As Labor Day approaches, though, there remains a heightened concern as hot, dry weather persists. Emergency officials say there is a danger of human-caused blazes during the upcoming three-day weekend, a time when the risk is usually significantly reduced from the two fireworks-heavy holidays in July. Labor Day, celebrated as Miners Day in Park City, draws large crowds to the city itself as well as numerous campers, hikers and other recreation lovers to mountains, lakes and reservoirs in outlying Summit County.
The fire season in Park City and surrounding Summit County generally runs through October or once there has been significant rainfall or snowfall.
“We’re still concerned. I haven’t changed my concern since June,” said Hugh Daniels, who manages City Hall’s emergency programs. “It’s predicted to stay hot and dry.”

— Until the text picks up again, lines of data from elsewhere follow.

-- ==== Sys2Proof/Laws/Execution.lean ====
section
/-! SUPPORT. What one step of an execution can do, and the induction over an execution, once. -/

namespace Sys2Proof.Machine

open Sys2Proof

variable (s : State) (new : List Issue)

@[simp] theorem issue_config : (s.issue new).config = s.config := rfl
@[simp] theorem issue_buf : (s.issue new).buf = s.buf := rfl
@[simp] theorem issue_length : (s.issue new).length = s.length := rfl
@[simp] theorem issue_busy : (s.issue new).busy = s.busy := rfl
@[simp] theorem issue_tickEn : (s.issue new).tickEn = s.tickEn := rfl
@[simp] theorem issue_line : (s.issue new).line = s.line := rfl
@[simp] theorem issue_halfPhase : (s.issue new).halfPhase = s.halfPhase := rfl
@[simp] theorem issue_previousLevel : (s.issue new).previousLevel = s.previousLevel := rfl
@[simp] theorem issue_byteIndex : (s.issue new).byteIndex = s.byteIndex := rfl
@[simp] theorem issue_bitIndex : (s.issue new).bitIndex = s.bitIndex := rfl
@[simp] theorem issue_faultRecord : (s.issue new).faultRecord = s.faultRecord := rfl
@[simp] theorem issue_refusalMark : (s.issue new).refusalMark = s.refusalMark := rfl
@[simp] theorem issue_response : (s.issue new).response = s.response := rfl
@[simp] theorem issue_pending : (s.issue new).pending = s.pending ++ new := rfl

/-- The transactions left after the first bytes of an issue are its agent's and the rest. -/
theorem agent_of_mem_pendingAfter {issue x : Issue} {n : Nat} {rest : List Issue}
    (h : x ∈ pendingAfter issue n rest) : x.agent = issue.agent ∨ x ∈ rest := by
  unfold pendingAfter at h
  split at h
  · exact .inr h
  · rcases List.mem_cons.mp h with rfl | h
    · exact .inl rfl
    · exact .inr h

/-- The ways one step of an execution can go: the block waits, refuses a transaction, or carries out the operation of
the oldest one, which its legal issuer issued. -/
theorem IsExecution.step_cases {issued : Schedule} {run : Nat → State} (h : IsExecution issued run) (k : Nat) :
    (operationAt issued run k = none ∧ (run k).pending = [] ∧ issued k = [] ∧ run (k + 1) = run k) ∨
    (operationAt issued run k = none ∧ (run k).faultRecord = none ∧ ∃ issue rest reason left,
      (run k).pending ++ issued k = issue :: rest ∧ (∀ x ∈ left, x.agent = issue.agent ∨ x ∈ rest) ∧
      run (k + 1) = refuse reason { run k with pending := left }) ∨
    (∃ i, operationAt issued run k = some i ∧ (run k).faultRecord = none ∧ ∃ issue rest left,
      (run k).pending ++ issued k = issue :: rest ∧ issue.agent = issuer i ∧
      (∀ x ∈ left, x.agent = issue.agent ∨ x ∈ rest) ∧
      exec i { run k with pending := left } = .next (run (k + 1))) := by
  have hs := h k
  unfold operationAt
  unfold step at hs
  rcases fetch_cases ((run k).issue (issued k)) with
      ⟨hp, hf⟩ | ⟨_, r, _, hf⟩ | ⟨hn, issue, rest, hp, ⟨reason, _, hf⟩ | ⟨i, n, _, ⟨_, hf⟩ | ⟨ha, hf⟩⟩⟩ <;>
    rw [hf] at hs ⊢
  · have hp' := List.append_eq_nil_iff.mp hp
    refine .inl ⟨rfl, hp'.1, hp'.2, ?_⟩
    rw [← Host.Outcome.next.inj hs]
    simp [State.issue, hp'.2]
  · exact nomatch hs
  · exact .inr (.inl ⟨rfl, hn, issue, rest, reason, rest, hp, fun x hx => .inr hx, (Host.Outcome.next.inj hs).symm⟩)
  · exact .inr (.inl ⟨rfl, hn, issue, rest, .wrongAgent, _, hp, fun x hx => agent_of_mem_pendingAfter hx,
      (Host.Outcome.next.inj hs).symm⟩)
  · exact .inr (.inr ⟨i, rfl, hn, issue, rest, _, hp, ha, fun x hx => agent_of_mem_pendingAfter hx, hs⟩)

/-- What issuing keeps and every step keeps holds at every later step of an execution. -/
theorem IsExecution.always {issued : Schedule} {run : Nat → State} {P : State → Prop} (h : IsExecution issued run)
    (keepsIssue : ∀ s new, P s → P (s.issue new)) (keepsStep : ∀ s t, P s → step s = .next t → P t) (k : Nat)
    (start : P (run k)) (j : Nat) (hj : k ≤ j) : P (run j) := by
  induction j, hj using Nat.le_induction with
  | base => exact start
  | succ j _ ih => exact keepsStep _ _ (keepsIssue _ _ ih) (h j)

end Sys2Proof.Machine
end

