/-- Settles O52: a line that can be written expands by its body, one that cannot has no expansion. -/
theorem pseudoLinesExpandAsTheTableSays : Obligations.PseudoLinesExpandAsTheTableSays := by
  intro s agent n data interleaved
  refine ⟨expandLine_ticks s none n, expandLine_ticks s (some agent) n, expandLine_of_not_wellFormed s rfl,
    expandLine_of_not_wellFormed s rfl, expandLine_gap s none, expandLine_gap s (some agent), fun ha => ?_, ?_,
    fun ha => ?_, fun hn => ⟨?_, expandLine_send s hn rfl⟩⟩
  · exact expandLine_of_not_wellFormed s (by simp [Line.wellFormed, Line.prefixAllows, ha])
  · rw [expandLine_drain s rfl, expandLine_drain s rfl]
  · exact expandLine_of_not_wellFormed s (by simp [Line.wellFormed, Line.prefixAllows, ha])
  · rw [expandLine_send s hn rfl, expandLine_send s hn rfl]

end Sys2Proof.Machine

/-! ## The TICKs of a readable packet run to its end, each taking exactly one off the ticks left (42_encoder R147) -/

namespace Sys2Proof.Machine

open Sys2Proof

/-- The terminal tick sends the last bit. -/
theorem bitsLeft_of_terminal {s : State} (hs : s.Inv) (ha : s.tickEn = 1#1) (hn : s.nextByteIndex = s.length) :
    s.bitsLeft = 1 := by
  have := advanced_bitsLeft 0#8 hs ha
  have last : (advanced 0#8 s).bitsLeft = 0 := by simp [State.bitsLeft, hn]
  omega

/-- A TICK that does not fault takes exactly one off the ticks left. -/
theorem execTick_ticksLeft_succ {s t : State} (hs : s.Inv) (h : execTick s = .next t) (hf : t.faultRecord = none) :
    ticksLeft t + 1 = ticksLeft s := by
  obtain ⟨-, ha, ⟨hp, rfl⟩ | ⟨-, r, -, rfl⟩ | ⟨hp, b, -, -, rfl⟩ | ⟨hp, b, -, hn, rfl⟩⟩ := execTick_cases h
  all_goals have bits := hs.bitsLeft_pos ha
  · have after : ticksLeft (clockEdgeStep s) = 2 * s.bitsLeft - 1 := ticksLeft_of_dataEdge ha rfl
    rw [(sameBlock_respond none _).ticksLeft, after, ticksLeft_of_clockEdge ha hp]
    omega
  · exact absurd hf (by simp)
  · have after := ticksLeft_of_clockEdge (s := advanced b s) (by simpa using ha) rfl
    have := advanced_bitsLeft b hs ha
    rw [(sameBlock_respond none _).ticksLeft, after, ticksLeft_of_dataEdge ha hp]
    omega
  · rw [ticksLeft_of_disarmed (by simp), ticksLeft_of_dataEdge ha hp, bitsLeft_of_terminal hs ha hn]

/-- Under the invariants the ticks left say whether a packet is in flight. -/
theorem State.Inv.busy_iff_ticksLeft_pos {s : State} (hs : s.Inv) : s.busy = 1#1 ↔ 0 < ticksLeft s := by
  rw [hs.busy_is_armed]
  constructor
  · intro ha
    have := hs.bitsLeft_pos ha
    cases hp : s.halfPhase with
    | clockEdge =>
      rw [ticksLeft_of_clockEdge ha hp]
      omega
    | dataEdge =>
      rw [ticksLeft_of_dataEdge ha hp]
      omega
  · intro hpos
    refine (BitVec.eq_zero_or_eq_one _).resolve_left fun disarmed => ?_
    rw [ticksLeft_of_disarmed disarmed] at hpos
    exact hpos.false

theorem State.CursorInitial.ticksLeft {s : State} (hc : s.CursorInitial) (ha : s.tickEn = 1#1) :
    Machine.ticksLeft s = 14 * s.length := by
  rw [ticksLeft_of_clockEdge ha hc.half_phase, State.bitsLeft, hc.byte_index, hc.bit_index]
  simp only [BitVec.toNat_ofNat]
  omega

theorem State.PacketReadable.of_frame {s t : State} (hs : s.PacketReadable) (hc : t.config = s.config)
    (hbuf : t.buf = s.buf) (hn : t.length = s.length) : t.PacketReadable := by
  intro j hj
  rw [hc, cell_congr hc hbuf]
  exact hs j (hn ▸ hj)

/-- A block that can send its packet to the end: the invariants, a readable packet, no fault. -/
structure State.Drains (s : State) : Prop where
  inv : s.Inv
  readable : s.PacketReadable
  unfaulted : s.faultRecord = none

theorem State.Drains.of_sameBlock {s t : State} (hs : s.Drains) (h : SameBlock s t)
    (hf : t.faultRecord = s.faultRecord) : t.Drains where
  inv := h.inv hs.inv
  readable := hs.readable.of_frame h.config h.buf h.length
  unfaulted := hf.trans hs.unfaulted

theorem State.Drains.memRead_ne_error {s : State} (hs : s.Drains) (ha : s.tickEn = 1#1) (r : FaultRecord) :
    memRead s s.byteIndex ≠ .error r := by
  obtain ⟨hcap, hwritten⟩ := hs.readable s.byteIndex (hs.inv.flight_byte_index (hs.inv.busy_is_armed.trans ha))
  obtain ⟨hout, -⟩ | ⟨-, hnone, -⟩ | ⟨-, b, -, hread⟩ := memRead_cases s s.byteIndex
  · omega
  · exact absurd hnone hwritten
  · simp [hread]

theorem execTick_keeps_drains {s t : State} (hs : s.Drains) (h : execTick s = .next t) : t.Drains := by
  obtain ⟨hbuf, hlength, -⟩ := execTick_keeps h
  refine ⟨execTick_keeps_inv hs.inv h, hs.readable.of_frame (execTick_keeps_config h) hbuf hlength, ?_⟩
  obtain ⟨hf, ha, ⟨-, rfl⟩ | ⟨-, r, hr, -⟩ | ⟨-, b, -, -, rfl⟩ | ⟨-, b, -, -, rfl⟩⟩ := execTick_cases h
  · exact hf
  · exact absurd hr (hs.memRead_ne_error ha r)
  · simpa using hf
  · simpa using hf
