-- ==== Sys2Proof/Syntax.lean ====
section
/-! DEFINITION. The commands and events of the block: one constructor of `Instr` per row of the opcode table, and the
names its operands use. -/
namespace Sys2Proof

namespace Machine
/-- The four command queues (R74).  `q0` host normal, `q1` host urgent, `q2` manager over Rill, `q3` firmware. -/
inductive QId where
  | q0 | q1 | q2 | q3
  deriving DecidableEq, Repr

/-- A configurable block of Table 2.9 (R88). -/
inductive Block where
  | lineTx (n : Fin 8) | lineRx (n : Fin 8) | port (n : Fin 8) | host (n : Fin 16) | servo | ppsOut | rill | weir
  | channel (n : Fin 8) | decim (n : Fin 4) | cistern | spillway | gauge (n : Fin 4) | jets (n : Fin 24)
  | pwm (n : Fin 8) | timer (n : Fin 4) | sluice
  deriving DecidableEq, Repr

/-- A lane that runs the superframe: a line lane, or a host lane in relay mode (R242). -/
inductive LaneRef where
  | line (n : Fin 8) | relay (n : Fin 16)
  deriving DecidableEq, Repr
/-- What a lane's receiver has at hand as a superframe's marker arrives: the index in its receive word of the marker's first symbol;
the mean output of the phase detector, in 2⁻³² UI, and its mean square, in 2⁻³² UI², in each island cycle since the last marker (R118);
the FFE output for the superframe's symbols in 1/256 of the level spacing, none at the centre (R123); the blocks of a relay lane (R242);
and, in S200, whether an alignment marker was found by the rules of IEEE 802.3dj (R144). -/
structure RxFrame where
  pos : Nat
  cycles : List (Int × Nat)
  samples : List Int
  blocks : List Nat
  found : Bool
  deriving DecidableEq, Repr

/-- What leaves with a superframe's marker: the index in its word of the marker's first symbol, and the codeword pairs that the host
supplied to each slice during the superframe, or in S200 to each port's lead slice, as received (R208, R240). -/
structure TxFrame where
  pos : Nat
  host : List (List Nat)
  deriving DecidableEq, Repr

/-- What a foreground calibration measured: values for every sub-converter, gain step, sub-DAC or table entry, in the
units of the tables, three lists as the kind uses them. -/
abbrev CalMeasure := List Int × List Int × List Int
/-- A sample of a capture source as it is stored, with the elapsed instant at which it was taken: an ADC code, an equaliser or
timing-error value, or a level (Table 10.1).  Its stamp is the island replica's (R368). -/
structure SrcSample where
  at' : Nat
  value : Int
  deriving DecidableEq, Repr

/-- What the source of a capture channel has brought since ARM, earliest first; the results of a Gauge source are the device's own
(R407). -/
structure Captured where
  channel : Fin 8
  samples : List SrcSample
  deriving DecidableEq, Repr

/-- A block of memory in which an uncorrectable word is found (Table 12.2, R439). -/
inductive EccPlace where
  /-- A buffer of a line lane's engine on the way to the port island: the first of the word's 64 bits, by its place in the superframe
  (R210). -/
  | engine (n : Fin 8) (bit : Nat)
  /-- A port-island or gearbox buffer of a slice, and whether the word's bits lie in two codeword pairs (R211). -/
  | buffer (n : Fin 8) (toLine : Bool) (two : Bool)
  /-- A Cistern word of a record, by its index (R380). -/
  | capture (index : Nat)
  /-- A frame buffer or queue of a Rill port. -/
  | rill (p : Fin 16)
  | shadow (b : Block)
  /-- The snapshot of a block in a pending commit. -/
  | snapshot (id : Nat) (b : Block)
  | active (b : Block)
  | previous (b : Block)
  /-- An entry of an ADC table (R116), a gain table, a DAC table or a delay table of a line lane. -/
  | adcEntry (n : Fin 8) (k : Fin 129)
  | gainEntry (n : Fin 8) (k : Fin 73)
  | dacEntry (n : Fin 8) (k : Fin 4)
  | delayTable (n : Fin 8)
  /-- A calibration set of a converter or a Jets channel (R425). -/
  | gaugeSet (g : Fin 4) (k : Fin 5)
  | jetsSet (j : Fin 24) (k : Fin 5)
  | filter (d : Fin 4)
  /-- An entry of a Jets queue or a Gauge FIFO. -/
  | jetsQueue (j : Fin 24) (i : Nat)
  | gaugeFifo (g : Fin 4) (i : Nat)
  /-- The management domain. -/
  | mgmt
  deriving DecidableEq, Repr

/-- A multiply-add whose residue mismatches (R433 to R435): of a line lane's receiver, in the engine cycle of 256 symbols that starts
with a symbol of the superframe; of a line lane's transmitter, in the cycle that starts with a symbol of the one in progress; of a host
lane's receiver, in a word of 256 bits that lies in one codeword pair or in two; of a host lane's transmitter. -/
inductive ResiduePlace where
  | lineRx (n : Fin 8) (symbol : Nat) | lineTx (n : Fin 8) (symbol : Nat) | hostRx (n : Fin 16) (two : Bool) | hostTx (n : Fin 16)
  deriving DecidableEq, Repr

/-- Where a symbol crosses a stamp place: the elapsed time of the island clock edge, the symbol's index in the word of that
cycle, and the CDR phase of a host lane in 1/64 UI (R24, R222, R316). -/
structure Crossing where
  edge : Nat
  index : Nat
  phase : Int
  deriving DecidableEq, Repr

/-- A CCC that changes nothing: RSTACT, broadcast or direct, with an action other than 0x01 and 0x02, which have rows of their own; and a
CCC outside Table 2.1, directed at an address or broadcast, which has none (R57). -/
inductive IdleCcc where
  | rstact (addr : Option Nat) (action : Nat) | direct (addr : Nat) | broadcast
  deriving DecidableEq, Repr

/-- An access of the debug port (R507). -/
inductive DebugOp where
  | halt | resume | step | read (addr : Nat) | write (addr : Nat) (value : Byte) | factory
  deriving DecidableEq, Repr

/-- What a host lane lost. -/
inductive HostLoss where
  | signal | cdr | marker
  deriving DecidableEq, Repr

end Machine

Park City leaders earlier prohibited open flames and fireworks out of concern of a blaze. The ban remains in effect until it is rescinded by an action of the municipal government’s chief building and fire code official, Dave Thacker. That sort of action is not yet planned, Daniels said.
“I’m just always concerned we have people in having a good time and don’t necessarily think much about fire, and the consequences of fire, in the mountains,” Daniels said, noting the popularity of barbecues during the Labor Day weekend.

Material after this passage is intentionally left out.